Indicate by check mark whether the registrant is a large accelerated filer, an accelerated filer, a non-accelerated filer, smaller reporting company, or an emerging growth company. See the definitions of “large accelerated filer,” “accelerated filer,” “smaller reporting company,” and “emerging growth company” in Rule 12b-2 of the Exchange Act.

 

Large accelerated filer      Accelerated filer  
Non-accelerated filer   ☐  (Do not check if a smaller reporting company)    Smaller reporting company  
     Emerging growth company  

If an emerging growth company, indicate by check mark if the registrant has elected not to use the extended transition period for complying with any new or revised financial accounting standards provided pursuant to Section 7(a)(2)(B) of the Securities Act.  ☐

 

 

CALCULATION OF REGISTRATION FEE

 

 

Title of securities to be registered  

Amount

to be
registered(1)

  Proposed
maximum
offering price
per share(2)
 

Proposed
maximum
aggregate

offering price(2)

 

Amount of

registration fee(2)

Common Stock, $0.001 par value per share

  16,950,000   $28.34   $480,363,000   $59,805.19

 

 

(1) Jabil Inc., a Delaware corporation (the “Registrant”), is filing this Registration Statement to register the offer and sale of (i) an additional 4,950,000 shares of Common Stock, par value $0.001 per share (the “Common Stock”), for issuance under the Jabil Circuit, Inc. 2011 Stock Award and Incentive Plan (the “2011 Stock Plan”), plus an additional 6,000,000 shares of Common Stock underlying equity awards issued under the 2011 Plan or the 2002 Plan (as defined in the 2011 Plan) that may be available for future awards under the 2011 Plan pursuant to Section 3(a) thereof and (ii) an additional 6,000,000 shares of Common Stock for issuance under the Jabil Circuit, Inc. 2011 Employee Stock Purchase Plan (the “2011 ESPP” and, together with the 2011 Stock Plan, the “Plans”).
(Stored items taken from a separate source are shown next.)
-- ==== Sys2Proof/Machine/Ops.lean ====
section
/-! DEFINITION. The named operations every command is written with: registers and their fields, timestamps, events, the tables of
the frame plan, and the three shapes of a meaning. -/
namespace Sys2Proof.Machine

/-- The answer of a command. -/
abbrev Out := Host.Outcome State Fault Refusal

/-! Registers. -/
/-- The stored value of the register at offset `o`. -/
def rd (c : Ctl) (o : Nat) : Nat := (smGet c.regs (regReset o) o).toNat
/-- Stores a register. -/
def wr (c : Ctl) (o v : Nat) : Ctl := { c with regs := smSet c.regs (regReset o) o (BitVec.ofNat 32 v) }
/-- Bits `[h:l]` of a register. -/
def fld (c : Ctl) (o h l : Nat) : Nat := bits (rd c o) h l
/-- One bit of a register. -/
def rbit (c : Ctl) (o i : Nat) : Bool := (rd c o).testBit i
/-- Stores bits `[h:l]` of a register. -/
def setFld (c : Ctl) (o h l v : Nat) : Ctl := wr c o (setBits (rd c o) h l v)
/-- Stores one bit of a register. -/
def setBit (c : Ctl) (o i : Nat) (b : Bool) : Ctl := setFld c o i i (b2n b)
/-- A 64-bit quantity in a register pair, low word at `o` (R13). -/
def rd64 (c : Ctl) (o : Nat) : Nat := rd c o + 2 ^ 32 * rd c (o + 4)
/-- Stores a register pair (R13). -/
def wr64 (c : Ctl) (o v : Nat) : Ctl := wr (wr c o (v % 2 ^ 32)) (o + 4) (v / 2 ^ 32 % 2 ^ 32)
/-- Adds to a counter in bits `[h:0]` that saturates at all ones (R1047). -/
def cntAdd (c : Ctl) (o h n : Nat) : Ctl := setFld c o h 0 (satU (h + 1) (fld c o h 0 + n))
/-- Adds 1 to a 32-bit counter. -/
def cnt1 (c : Ctl) (o : Nat) : Ctl := cntAdd c o 31 1
/-- Returns the registers of `lo ≤ offset < hi` to their reset values (R63 of resets: R1063). -/
def resetRegs (c : Ctl) (lo hi : Nat) : Ctl := { c with regs := smClearRange c.regs lo hi }
/-- The TAP drives the balls in the chain: EXTEST, CLAMP or HIGHZ (R933). -/
def chainHeld (c : Ctl) : Bool := decide (c.db.ir = 0 ∨ c.db.ir = 3 ∨ c.db.ir = 4)
/-- An output on balls in the chain: SPILL_OUT, ENC, MOT_EN, SMB_ALERT_N, the DRV pair, SMB_DAT (R1158). -/
def onChain : Emit → Bool
  | .pin n _ => decide (n = 1 ∨ n = 2 ∨ n = 3 ∨ n = 6)
  | .drvFrame _ => true
  | .smbus _ => true
  | _ => false
/-- Adds an output to what the Plezor has sent; what the TAP drives does not show it. -/
def emit (c : Ctl) (e : Emit) : Ctl := if chainHeld c && onChain e then c else { c with outs := e :: c.outs }
/-- Draws the next free value's number. -/
def drawFree (c : Ctl) : Ctl × Nat := ({ c with free := c.free + 1 }, c.free)

/-! Offsets of the registers the hardware itself uses. -/
def rGlbFabric : Nat := 0x4
def rStageCtrl : Nat := 0xC
def rLastCommit : Nat := 0x10
def rClkStat : Nat := 0x100
def rTimCtrl : Nat := 0x200
def rTimStat : Nat := 0x204
def rEpochAt : Nat := 0x210
def rEpochFirst : Nat := 0x218
def rStopAt : Nat := 0x220
def rPassLen : Nat := 0x230
def rTimOffset : Nat := 0x234
def rTimFreq : Nat := 0x238
def rUpAsym : Nat := 0x23C
def rHoldMax : Nat := 0x240
def rPlStat : Nat := 0x300
def rPlErrSect : Nat := 0x304
def rPlFplanId : Nat := 0x308
def rPlActPass : Nat := 0x310
def rPwrCtrl : Nat := 0x400
def rPwrStat : Nat := 0x404
def rPwrSag : Nat := 0x410
def rPwrHold : Nat := 0x414
def rPwrTherm : Nat := 0x418
def rPwrTemp (i : Nat) : Nat := 0x440 + 4 * i
def rKsStat : Nat := 0x500
def rKsSeq : Nat := 0x504
def rEvCtrl : Nat := 0x8000
def rEvCnt (i : Nat) : Nat := 0x8040 + 4 * i
def rDmCtrl : Nat := 0x4000
def rDmHoldMax : Nat := 0x4008
def rDmTrig : Nat := 0x400C
def rDmTrigMask : Nat := 0x4010
def rDmCatFree : Nat := 0x40C4
def rDmCnt (i : Nat) : Nat := 0x4100 + 4 * i
/-- Base of partition n's register block. -/
def ptBase (n : Nat) : Nat := 0x100000 + 0x1000 * n
def ptCtrl (n : Nat) : Nat := ptBase n
def ptStat (n : Nat) : Nat := ptBase n + 4
def ptEnAt (n : Nat) : Nat := ptBase n + 8
def ptWdog (n : Nat) : Nat := ptBase n + 0x10
def ptDrop (n : Nat) : Nat := ptBase n + 0x14
def ptLedgerStat (n : Nat) : Nat := ptBase n + 0x40
def ptLedgerPeak (n : Nat) : Nat := ptBase n + 0x44
def ptPlanId (n : Nat) : Nat := ptBase n + 0x48
def ptPlanStat (n : Nat) : Nat := ptBase n + 0x50
/-- Base of tile n's register block. -/
def tlBase (n : Nat) : Nat := 0x140000 + 0x100 * n
def tlEpc (n : Nat) : Nat := tlBase n + 0x04
def tlEcause (n : Nat) : Nat := tlBase n + 0x08
def tlEtgt (n : Nat) : Nat := tlBase n + 0x0C
def tlEmode (n : Nat) : Nat := tlBase n + 0x10
def tlEaddr (n : Nat) : Nat := tlBase n + 0x14
def tlCnt (n i : Nat) : Nat := tlBase n + 0x20 + 4 * i
def tlStickyLast (n : Nat) : Nat := tlBase n + 0x40
def tlStickyAcc (n : Nat) : Nat := tlBase n + 0x44
def dbtBp (n k : Nat) : Nat := tlBase n + 0x80 + 4 * k
def dbtHits (n k : Nat) : Nat := tlBase n + 0x90 + 4 * k
def dbtWp (n k : Nat) : Nat := tlBase n + 0xA0 + 8 * k
def dbtWpMask (n k : Nat) : Nat := tlBase n + 0xA4 + 8 * k
def dbtStep (n : Nat) : Nat := tlBase n + 0xB0
/-- Base of link n's register block. -/
def lkBase (n : Nat) : Nat := 0x16000 + 0x100 * n
def lkCtrl (n : Nat) : Nat := lkBase n
def lkStat (n : Nat) : Nat := lkBase n + 4
def lkPeer (n : Nat) : Nat := lkBase n + 0xC
def lkSeen (n : Nat) : Nat := lkBase n + 0x10
def lkDelay (n : Nat) : Nat := lkBase n + 0x14
def lkCnt (n i : Nat) : Nat := lkBase n + 0x40 + 4 * i
def rLkCfg : Nat := 0x14000
def rStampOut : Nat := 0x14010
def rStampIn : Nat := 0x14014
def lkGrt (g : Nat) : Nat := 0x14400 + 4 * g
def lkMrt (m : Nat) : Nat := 0x14800 + 4 * m
def lkFail (e : Nat) : Nat := 0x14C00 + 16 * e
def lkHole (p : Nat) : Nat := 0x15000 + 8 * p
def lkWof (p : Nat) : Nat := 0x15004 + 8 * p
/-- A register of hub space, at the hub window (R1112). -/
def hub (o : Nat) : Nat := 0x130000 + o

/-! Identity, time and passes. -/
/-- This Plezor's ID: group and member (R34). -/
def plezorId (c : Ctl) : Nat := fld c rGlbFabric 15 0
/-- The profile is bench: a fabric of one (R33). -/
def bench (c : Ctl) : Bool := decide (fld c rGlbFabric 31 16 = 0)
/-- PASS_LEN in force (R84). -/
def passLen (c : Ctl) : Nat := fld c rPassLen 15 0
/-- The root PLL is locked (R78). -/
def rootLock (c : Ctl) : Bool := rbit c rClkStat 0
/-- The FTC of the boundary that ends the pass in progress (R87). -/
def nextBoundary (c : Ctl) : Nat := c.time.passAt + passLen c
/-- The pass of an instant and the offset in it, while the epoch runs (R119). -/
def passOf (c : Ctl) : Nat × Nat :=
  if c.time.ftc < c.time.passAt then (c.time.pass, 0)
  else
    let d := c.time.ftc - c.time.passAt
    if passLen c = 0 then (c.time.pass, d) else (c.time.pass + d / passLen c, d % passLen c)
/-- The timestamp of the present instant (R119, R120). -/
def stamp (c : Ctl) : Nat :=
  if c.time.epoch then let (p, o) := passOf c; p % 2 ^ 48 * 2 ^ 16 + o % 2 ^ 16
  else 0xFFFFFFFFFFFF * 2 ^ 16 + c.time.ftc % 2 ^ 16
/-- The pass number that TIM_PASS shows: all ones while the epoch is not running. -/
def passNo (c : Ctl) : Nat := if c.time.epoch then c.time.pass % 2 ^ 48 else 0xFFFFFFFFFFFF
/-- The boundary of pass `p`, while the epoch runs (R87). -/
def boundaryOf (c : Ctl) (p : Nat) : Nat :=
  if p ≥ c.time.pass then c.time.passAt + (p - c.time.pass) * passLen c
  else c.time.passAt - (c.time.pass - p) * passLen c
/-- The first pass whose boundary falls at least 64 tc after FTC `a` (R43, R66). -/
def firstPassAfter (c : Ctl) (a : Nat) : Nat :=
  if passLen c = 0 then c.time.pass + 1
  else if a + 64 ≤ c.time.passAt then c.time.pass
  else c.time.pass + ceilDiv (a + 64 - c.time.passAt) (passLen c)
/-- FTC moves forward to `t`; it never moves back (R102), and stands still while actions of a pass boundary are still to be done and
while CHIP reset is asserted. -/
def advanceTo (c : Ctl) (t : Nat) : Ctl :=
  if t > c.time.ftc ∧ c.time.phase = 0 ∧ c.pwr.chip = false then { c with time := { c.time with ftc := t } } else c
/-- FTC moves forward to the due instant of an event. While the epoch runs, an event due at or after the boundary that ends the pass in
progress comes after that boundary: it is not due yet. -/
def reach (c : Ctl) (t : Nat) : Option Ctl :=
  if c.time.epoch ∧ (t ≥ nextBoundary c ∨ (c.time.phase ≠ 0 ∧ t > c.time.ftc)) then none else some (advanceTo c t)
/-- FTC moves forward by `n` tc. -/
def advance (c : Ctl) (n : Nat) : Ctl := { c with time := { c.time with ftc := (c.time.ftc + n) % 2 ^ 64 } }

/-! Events (R1030 to R1045). -/
/-- Severities: 0 NOTE, 1 CORR, 2 CONT, 3 CHIP, 4 FAB. -/
def sevTable : List (Nat × Nat × Bool) := [
  (0x1001, 0, false), (0x1002, 0, false), (0x0003, 2, false), (0x0004, 2, false), (0x8005, 3, false), (0x8006, 4, false),
  (0x8041, 3, false), (0x3081, 0, false), (0x3082, 0, false), (0x3083, 3, false), (0x3084, 2, false), (0x3085, 0, false),
  (0x4086, 2, false), (0x80C1, 3, false), (0x00C2, 0, false), (0x80C3, 3, false), (0x0101, 0, false), (0x3181, 2, true),
  (0x1182, 0, true), (0x5183, 2, true), (0x1184, 0, true), (0x3185, 0, true), (0x3186, 2, true), (0x3187, 2, true),
  (0x21C1, 1, true), (0x4201, 0, false), (0x0202, 0, false), (0x4203, 2, false), (0x4204, 0, false), (0x1205, 0, false),
  (0x2206, 1, false), (0x2207, 2, false), (0x3241, 0, true), (0x2281, 1, false), (0x2282, 2, true), (0x2283, 2, false),
  (0x2284, 2, true), (0x52C1, 2, true), (0x7301, 2, false), (0x7302, 0, false), (0x7303, 2, false), (0x7304, 2, false)]
/-- The rest of the catalogue. -/
def sevTable2 : List (Nat × Nat × Bool) := [
  (0x13C1, 0, false), (0x43C2, 2, false), (0x43C3, 2, false), (0x43C4, 0, false), (0x23C5, 1, false), (0x43C6, 0, true),
  (0x53C7, 0, true), (0x23C8, 2, true), (0x43C9, 2, true), (0x43CA, 2, false), (0x43CB, 0, false), (0x43CC, 2, true),
  (0x43CD, 2, true), (0x6401, 2, false), (0x6402, 0, false), (0x6441, 2, false), (0x6442, 0, false), (0x6481, 2, false),
  (0x1482, 0, false), (0x6483, 0, true), (0x6484, 2, false), (0x6485, 2, false), (0x6486, 2, false), (0x6487, 0, false),
  (0x6488, 0, false), (0x6489, 0, false), (0x14C1, 0, false), (0x44C2, 2, false), (0x3501, 2, false), (0x0502, 2, false),
  (0x0541, 0, false), (0x0542, 0, false), (0x5543, 2, true), (0x0581, 0, false)]
/-- The severity of a code (R1033, R1045). -/
def sevOf (code : Nat) : Nat :=
  match (sevTable ++ sevTable2).find? (fun e => e.1 = code) with | some e => e.2.1 | none => 0
/-- A record of the code also goes to the partition's VF (R1036). -/
def vfCode (code : Nat) : Bool :=
  match (sevTable ++ sevTable2).find? (fun e => e.1 = code) with | some e => e.2.2 | none => false
/-- A unit address on this Plezor: class and index (R940, R1031). -/
def unitOf (c : Ctl) (cls idx : Nat) : Nat := plezorId c * 2 ^ 16 + cls * 2 ^ 12 + idx % 2 ^ 12
/-- The unit of a partition event that names no tile (R1031). -/
def unitPart (c : Ctl) (p : Nat) : Nat := unitOf c 0xC p
/-- The unit of a block that is no unit: its block number (R1031, R1032). -/
def unitBlock (c : Ctl) (b : Nat) : Nat := unitOf c 0xF b
/-- The channels that an event fires: source EVENT, and FAB_CH for a FAB event raised here while no containment holds (R964, R1041, R1042). -/
def eventCh (c : Ctl) (code sev : Nat) : Nat :=
  (if sev ≥ fld c (hub 0x110) 2 0 then fld c (hub 0x38C) 15 0 else 0) |||
  (if sev = 4 ∧ code ≠ 0x8006 ∧ rbit c rEvCtrl 19 ∧ c.ev.contained = false then 2 ^ fld c rEvCtrl 15 12 else 0)
/-- Raises an event with an explicit timestamp: its cause waits for the collector (R1034), and its channels fire. A CHIP code is raised as
FAB while CHIP_TO_FAB is 1 (R1041). While CHIP reset is asserted nothing is recorded (R1039). -/
def raiseAt (c : Ctl) (ts code part unit detail : Nat) : Ctl :=
  if c.pwr.chip then c
  else
    let s0 := sevOf code
    let sev := if s0 = 3 ∧ rbit c rEvCtrl 18 then 4 else s0
    let ch := eventCh c code sev
    let c := { c with ev := { c.ev with causes := c.ev.causes ++ [⟨code, sev, part, unit, ts, detail % 2 ^ 64, c.time.ftc⟩] } }
    if ch = 0 then c else { c with db := { c.db with fireQ := c.db.fireQ ++ [(ch, true)] } }
/-- Raises an event at the present instant. -/
def raise (c : Ctl) (code part unit detail : Nat) : Ctl := raiseAt c (stamp c) code part unit detail
/-- Hardware sets bits of a W1C field; the HCLK cycle in which it does so is kept (R21). -/
def hwSet (c : Ctl) (o mask : Nat) : Ctl :=
  let cyc := c.time.ftc / 2 + 1
  let old := smGet c.w1cSet (0, 0) o
  { (wr c o (rd c o ||| mask)) with w1cSet := smSet c.w1cSet (0, 0) o (cyc, if old.1 = cyc then old.2 ||| mask else mask) }
/-- Hardware sets one W1C bit. -/
def hwBit (c : Ctl) (o i : Nat) : Ctl := hwSet c o (2 ^ i)
/-- A register was written: which bits of the mask changed, and the word before. An immediate field takes effect 8 tc after its write is
accepted (R42, R776): what happens at an instant in between uses the word before. -/
def noteWrite (c : Ctl) (o old mask : Nat) : Ctl :=
  let chg := (old ^^^ rd c o) &&& mask
  let live := c.recent.filter (fun r => decide (r.1 + 8 ≥ c.time.ftc))
  { c with recent := if chg = 0 then live else (c.time.ftc, o, chg, old) :: live }
/-- The registers without some writes: the bits these changed are as before. -/
def earlyRegs (c : Ctl) (rs : List (Nat × Nat × Nat × Nat)) : Ctl :=
  rs.foldl (fun c r => wr c r.2.1 ((rd c r.2.1 &&& (0xFFFFFFFF ^^^ r.2.2.1)) ||| (r.2.2.2 &&& r.2.2.1))) c
/-- The writes come back. -/
def lateRegs (c : Ctl) (rs : List (Nat × Nat × Nat × Nat)) : Ctl :=
  rs.foldr (fun r c => wr c r.2.1 ((rd c r.2.1 &&& (0xFFFFFFFF ^^^ r.2.2.1)) ||| ((0xFFFFFFFF ^^^ r.2.2.2) &&& r.2.2.1))) c
/-- The writes that have not taken effect at FTC `t` (R42). -/
def lateAt (c : Ctl) (t : Nat) : List (Nat × Nat × Nat × Nat) := c.recent.filter (fun r => decide (r.1 + 8 > t))
/-- What an event at FTC `t` does, it does with the immediate fields in force at its instant: writes accepted less than 8 tc before take effect
after it (R42). -/
def inEffectAt (t : Nat) (f : Ctl → Ctl) (c : Ctl) : Ctl :=
  let rs := lateAt c t
  lateRegs (f (earlyRegs c rs)) rs
/-- The same for an event that touches the memories too. -/
def inEffectAll (t : Nat) (f : Ctl × Mem → Ctl × Mem) (cm : Ctl × Mem) : Ctl × Mem :=
  let rs := lateAt cm.1 t
  let r := f (earlyRegs cm.1 rs, cm.2)
  (lateRegs r.1 rs, r.2)
/-- The same for an event at the present instant. -/
def inEffect (f : Ctl → Ctl) (c : Ctl) : Ctl := inEffectAt c.time.ftc f c
/-- No partition. -/
def noPart : Nat := 0xFF
/-- The unit, as class and index, that holds the register at a PF0 BAR0 offset (R1031, R1107); blocks that are no unit have class 0xF
and their number (R1032). -/
def regUnit (o : Nat) : Nat × Nat :=
  if o < 0x100 then (0xF, 0x00) else if o < 0x200 then (0xF, 0x01) else if o < 0x300 then (0xF, 0x02)
  else if o < 0x400 then (0xF, 0x05) else if o < 0x500 then (0xF, 0x03) else if o < 0x1000 then (0xF, 0x04)
  else if o < 0x4000 then (0xF, 0x13) else if o < 0x5000 then (0xF, 0x15) else if o < 0x6000 then (0xF, 0x0A)
  else if o < 0x8000 then (0xF, 0x0B) else if o < 0x10000 then (0xF, 0x16) else if o < 0x14000 then (8, 0)
  else if o < 0x16000 then (0xF, 0x0F) else if o < 0x18000 then (2, (o - 0x16000) / 0x100) else if o < 0x28000 then (7, 0)
  else if o < 0x80000 then (4, 0) else if o < 0x100000 then (5, 0) else if o < 0x120000 then (0xC, (o - 0x100000) / 0x1000)
  else if o < 0x140000 then (0xD, 0) else if o < 0x180000 then (0, (o - 0x140000) / 0x100)
  else if 0x800000 ≤ o ∧ o < 0x1000000 then (3, (o - 0x800000) / 0x80000) else (0xF, 0x13)
/-- A write that a block discards raises a NOTE naming its BAR0 offset, as the function sees it, and the function (R23, R1031). -/
def discardAs (c : Ctl) (off raw fn : Nat) : Ctl :=
  let u := regUnit off
  raise c 0x1001 noPart (unitOf c u.1 u.2) (raw % 2 ^ 28 + fn % 64 * 2 ^ 40)
/-- The same for an access through PF0. -/
def discard (c : Ctl) (off fn : Nat) : Ctl := discardAs c off off fn
/-- A block enters FAULT (R64): its STATE, EN_PENDING 0, and one event: the code its cause has, or BLOCK_FAULT (R1044). -/
def enterFault (c : Ctl) (stat : Nat) : Ctl := setFld c stat 2 0 3
/-- The partition of an owner code, for an event; none for another owner. -/
def partOf (o : Nat) : Nat := if o < 32 then o else noPart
Pursuant to Rule 416 under the Securities Act of 1933, as amended (the “Securities Act”), this Registration Statement also covers such additional and indeterminate number of shares as may become issuable pursuant to the provisions of the Plans relating to adjustments for change resulting from a stock dividend, stock split, recapitalization or other similar transaction effected without receipt of consideration that increases the number of outstanding shares of Common Stock.
(2) Estimated in accordance with Rules 457(c) and (h) under the Securities Act solely for the purpose of calculating the registration fee. The price per share represents the average of the high and low sales prices of the Common Stock as reported on the New York Stock Exchange on October 13, 2017.

 

 

 


PART II

INFORMATION REQUIRED IN REGISTRATION STATEMENT

ITEM 3. INCORPORATION OF DOCUMENTS BY REFERENCE.
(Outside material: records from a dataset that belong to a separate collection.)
/-! Detours (R696 to R700). -/
/-- The link of this Plezor at an end of a failed link (R698). -/
def endOf (c : Ctl) (e : Nat) : Option Nat :=
  if failId c e = plezorId c then some (failLink c e)
  else if rbit c (lkFail e) 30 then
    (List.range 32).find? (fun l => fld c (lkPeer l) 31 16 = failId c e ∧ fld c (lkPeer l) 12 8 = failLink c e)
  else none
/-- One partition and one failure at a boundary: it switches, or lacks an alternative on a link it uses (R696 to R698). -/
def detourOne (c : Ctl) (p e : Nat) : Ctl :=
  let id := failId c e
  let l := failLink c e
  let pf := failPass c e
  let (sw, late) := switchAt c p e
  let made := c.lk.switched.any (fun d => d.part = p ∧ d.id = id ∧ d.link = l ∧ d.pfail = pf)
  if failValid c e = false ∨ made ∨ c.time.pass < sw then c
  else
    let has := (altFor c p id l).isSome
    let c := updLk c (fun x => { x with switched := x.switched ++ [⟨p, id, l, pf, sw, has⟩] })
    if has then
      if late then raise c 0x43CC p (unitPart c p) (id + l * 2 ^ 16 + sw % 2 ^ 32 * 2 ^ 32) else c
    else match endOf c e with
      | some x => if (List.range (lslots c)).any (fun k => linkOwner c x k = p) then raise c 0x43CD p (unitLk c x) (id + l * 2 ^ 16) else c
      | none => c
/-- An epoch starts: failures recorded before it belong to none of its passes, and the switches made hold from its first pass on (R697). -/
def lkEpoch (c : Ctl) : Ctl := updLk c (fun x => { x with failRec := {}, switched := x.switched.map (fun d => { d with sw := 0 }) })
/-- Every switch due at the boundary (R696). -/
def detourSwitch (c : Ctl) : Ctl :=
  if c.time.epoch then foldUp 32 (fun c p => foldUp 32 (fun c e => detourOne c p e) c) c else c
/-- CLR of an entry of LK_FAIL commits: it is invalid, and its alternatives no longer apply (R700). -/
def failClear (e : Nat) (c : Ctl) : Ctl :=
  if failValid c e then
    let gone (d : Detoured) : Bool := decide (d.id = failId c e ∧ d.link = failLink c e ∧ d.pfail = failPass c e)
    let c := updLk c (fun x => { x with switched := x.switched.filter (fun d => !gone d), failRec := smSet x.failRec 0 e 0 })
    wr (wr (wr c (lkFail e) 0) (lkFail e + 4) 0) (lkFail e + 8) 0
  else c

/-! What boundaries, drains, stops and resets do to the links. -/
/-- A boundary's reports of the pass end (R680, R684). -/
def lkForget (c : Ctl) : Ctl := updLk c (fun x => { x with holeNote := {}, wofNote := {} })
/-- A draining link has nothing left: IDENT with DOWN has gone out, no word but a time message waits, no parcel is held or to be forwarded on it
(R61, R138, R701). -/
def lkIdle (c : Ctl) (l : Nat) : Bool :=
  smGet c.lk.downSent false l && (smGet c.lk.sb [] l).all (fun w => decide (w.kind = 1)) && c.lk.rx.entries.all (fun e => decide (e.1 / 8 ≠ l)) && c.lk.fwd.all (fun f => decide (f.link ≠ l))
/-- The drain of a link ends, after its last frames have carried IDENT with DOWN (R701). -/
def lkDown (c : Ctl) (l : Nat) : Ctl := lkDrop c l
/-- The epoch stops: parcels still to be delivered are discarded (R704). -/
def lkStop (c : Ctl) : Ctl :=
  let c := foldUp 32 (fun c l => lkDiscard c l) c
  updDc (updLk c (fun x => { x with fwd := [], work := [], tx := {}, got := {}, done := {}, passed := {}, sent := {}, newFrom := 0 })) (fun x => { x with parcels := [] })
/-- A BLK reset of a link (R709). -/
def lkReset (c : Ctl) (l : Nat) : Ctl :=
  let c := lkDrop c l
  let c := resetRegs c (lkBase l) (lkBase l + 0x100)
  updLk c (fun x => { x with stream := smSet x.stream {} l {}, trainAt := smSet x.trainAt 0 l 0, lastId := smSet x.lastId 0 l 0, sent := smSet x.sent 0 l 0, owed := smSet x.owed 0 l 0, fwd := x.fwd.filter (fun f => f.link ≠ l) })
/-- A PART reset clears the partition's counts and its switches follow its plan (R226, LK_Pn_HOLE). -/
def lkPartReset (c : Ctl) (p : Nat) : Ctl :=
  updLk (wr (wr c (lkHole p) 0) (lkWof p) 0) (fun x => { x with switched := x.switched.filter (fun d => d.part ≠ p) })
The Registrant hereby incorporates by reference in this Registration Statement the following documents and information previously filed with the Securities and Exchange Commission (the “Commission”):

 

  (1) The Registrant’s Annual Report on Form 10-K for the fiscal year ended August 31, 2017, filed with the Commission on October 19, 2017; and

 

  (2) The description of the Common Stock contained in the Registrant’s Registration Statement on Form 8-A filed with the Commission on April 28, 1998, including any subsequent amendment or any report filed for the purpose of updating such description.
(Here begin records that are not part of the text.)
-- ==== Sys2Proof/Machine/CeLoops.lean ====
section
/-! DEFINITION. What a sample of the control engine computes: scaling, biquad sections, loops, feed-forward and the set-point
generator (R355 to R365, R780 to R799, R805, R806). -/
namespace Sys2Proof.Machine

/-! Registers. -/
/-- An offset of the CE block. -/
def ce (o : Nat) : Nat := 0x80000 + o
def rCeCtrl : Nat := ce 0x000
def rCeStat : Nat := ce 0x004
def rCeMode : Nat := ce 0x00C
def rCeScale : Nat := ce 0x010
def rCeOpen : Nat := ce 0x014
/-- The engine's hidden state changed. -/
def updCe (c : Ctl) (f : CeSt → CeSt) : Ctl := { c with ce := f c.ce }
/-- Its unit, for an event. -/
def unitCe (c : Ctl) : Nat := unitOf c 5 0
/-- MSTATE (R808). -/
def mstate (c : Ctl) : Nat := fld c rCeStat 2 0
/-- RUN or STOPPING. -/
def moving (c : Ctl) : Bool := decide (mstate c = 2 ∨ mstate c = 3)
/-- A signed or unsigned field of a register. -/
def ceS (c : Ctl) (w o : Nat) : Int := sx w (rd c (ce o))
def ceU (c : Ctl) (w o : Nat) : Int := ((rd c (ce o) % 2 ^ w : Nat) : Int)
/-- N (R773), in tc the sample period, and the shifts of CE_SCALE. -/
def ceN (c : Ctl) : Nat := fld c rCeCtrl 12 8 + 1
def cePeriod (c : Ctl) : Nat := ceN c * 6400
def accSh (c : Ctl) : Nat := fld c rCeScale 28 24
def spdSh (c : Ctl) : Nat := fld c rCeScale 20 16
def posSh (c : Ctl) : Nat := fld c rCeScale 4 0
/-- UNIDIR. -/
def unidir (c : Ctl) : Bool := rbit c rCeCtrl 25
/-- LIMIT_FWD_N and LIMIT_REV_N are asserted. -/
def limFwd (c : Ctl) : Bool := rbit c rCeStat 8
def limRev (c : Ctl) : Bool := rbit c rCeStat 9
/-- Fields of CE_LOOPx_CFG. -/
def lpCfg (x : Nat) : Nat := ce (0x20 + 16 * x)
def lpEn (c : Ctl) (x : Nat) : Bool := rbit c (lpCfg x) 0
def lpFb (c : Ctl) (x : Nat) : Nat := fld c (lpCfg x) 5 4
def lpCasc (c : Ctl) (x : Nat) : Bool := rbit c (lpCfg x) 7
def lpSrc (c : Ctl) (x : Nat) : Nat := fld c (lpCfg x) 9 8
def lpNsec (c : Ctl) (x : Nat) : Nat := fld c (lpCfg x) 3 1 + 1
/-- The words of section `s` of loop `x` in coefficient RAM (R784). -/
def coefAt (x s : Nat) : Nat := ce (0x20000 + 0x200 * x + 64 * s)
/-- Saturation to Q1.31. -/
def q31 (v : Int) : Int := satS 32 v
/-- A product with a gain in (M, K) form at `o`, rounded once and saturated (R357, R365). -/
def gain (c : Ctl) (o : Nat) (x : Int) : Int :=
  q31 (rneShift (x * ceS c 32 o * (((2 ^ (sx 5 (rd c (ce (o + 4))) + 16).toNat : Nat)) : Int)) 47)

/-! Inputs and scaling (R780, R781). -/
/-- v, a speed with 24 fraction bits, r_a as Q1.31, each rounded once. -/
def vQ (c : Ctl) : Int := q31 (c.ce.v * 2 ^ spdSh c)
def rvQ (c : Ctl) : Int := q31 (rneShift (c.ce.rv * 2 ^ spdSh c) 24)
def raQ (c : Ctl) : Int := q31 (rneShift (c.ce.ra * 2 ^ accSh c) 24)
/-- (r_p − pos) as Q1.31. -/
def posErr (c : Ctl) : Int :=
  q31 (rneShift (sx 64 (c.ce.rp + 2 ^ 64 - c.ce.pos % 2 ^ 40 * 2 ^ 24) * 2 ^ posSh c) 24)
/-- An auxiliary input as Q1.31. -/
def auxQ (c : Ctl) (i : Nat) : Int := ((fld c (ce 0x110) (16 * i + 11) (16 * i) : Nat) - 2048 : Int) * 2 ^ 20
/-- The feedback of loop `x` fails the condition FEEDBACK (R809). -/
def feedbackBad (c : Ctl) (x : Nat) : Bool :=
  match lpFb c x with
  | 0 => !spValid c || (decide (spP c > 1) && !spEValid c)
  | 1 => !spValid c
  | _ => false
All documents subsequently filed by the Registrant with the Commission pursuant to Sections 13(a), 13(c), 14 and 15(d) of the Securities Exchange Act of 1934, as amended (the “Exchange Act”), after the date of this Registration Statement and prior to the filing of a post-effective amendment to this Registration Statement that indicates that all securities offered hereby have been sold or that deregisters all securities then remaining unsold, shall be deemed to be incorporated by reference herein and to be a part hereof from the respective dates of filing of such documents (such documents, and the documents enumerated above, being herein referred to as “Incorporated Documents”).

Any statement contained in an Incorporated Document shall be deemed to be modified or superseded for purposes of this Registration Statement to the extent that a statement contained herein or in any other subsequently filed Incorporated Document modifies or supersedes such statement. Any such statement so modified or superseded shall not be deemed, except as so modified or superseded, to constitute a part of this Registration Statement.

ITEM 4. DESCRIPTION OF SECURITIES.

Not applicable.

ITEM 5. INTERESTS OF NAMED EXPERTS AND COUNSEL.

Not applicable.

ITEM 6. INDEMNIFICATION OF DIRECTORS AND OFFICERS.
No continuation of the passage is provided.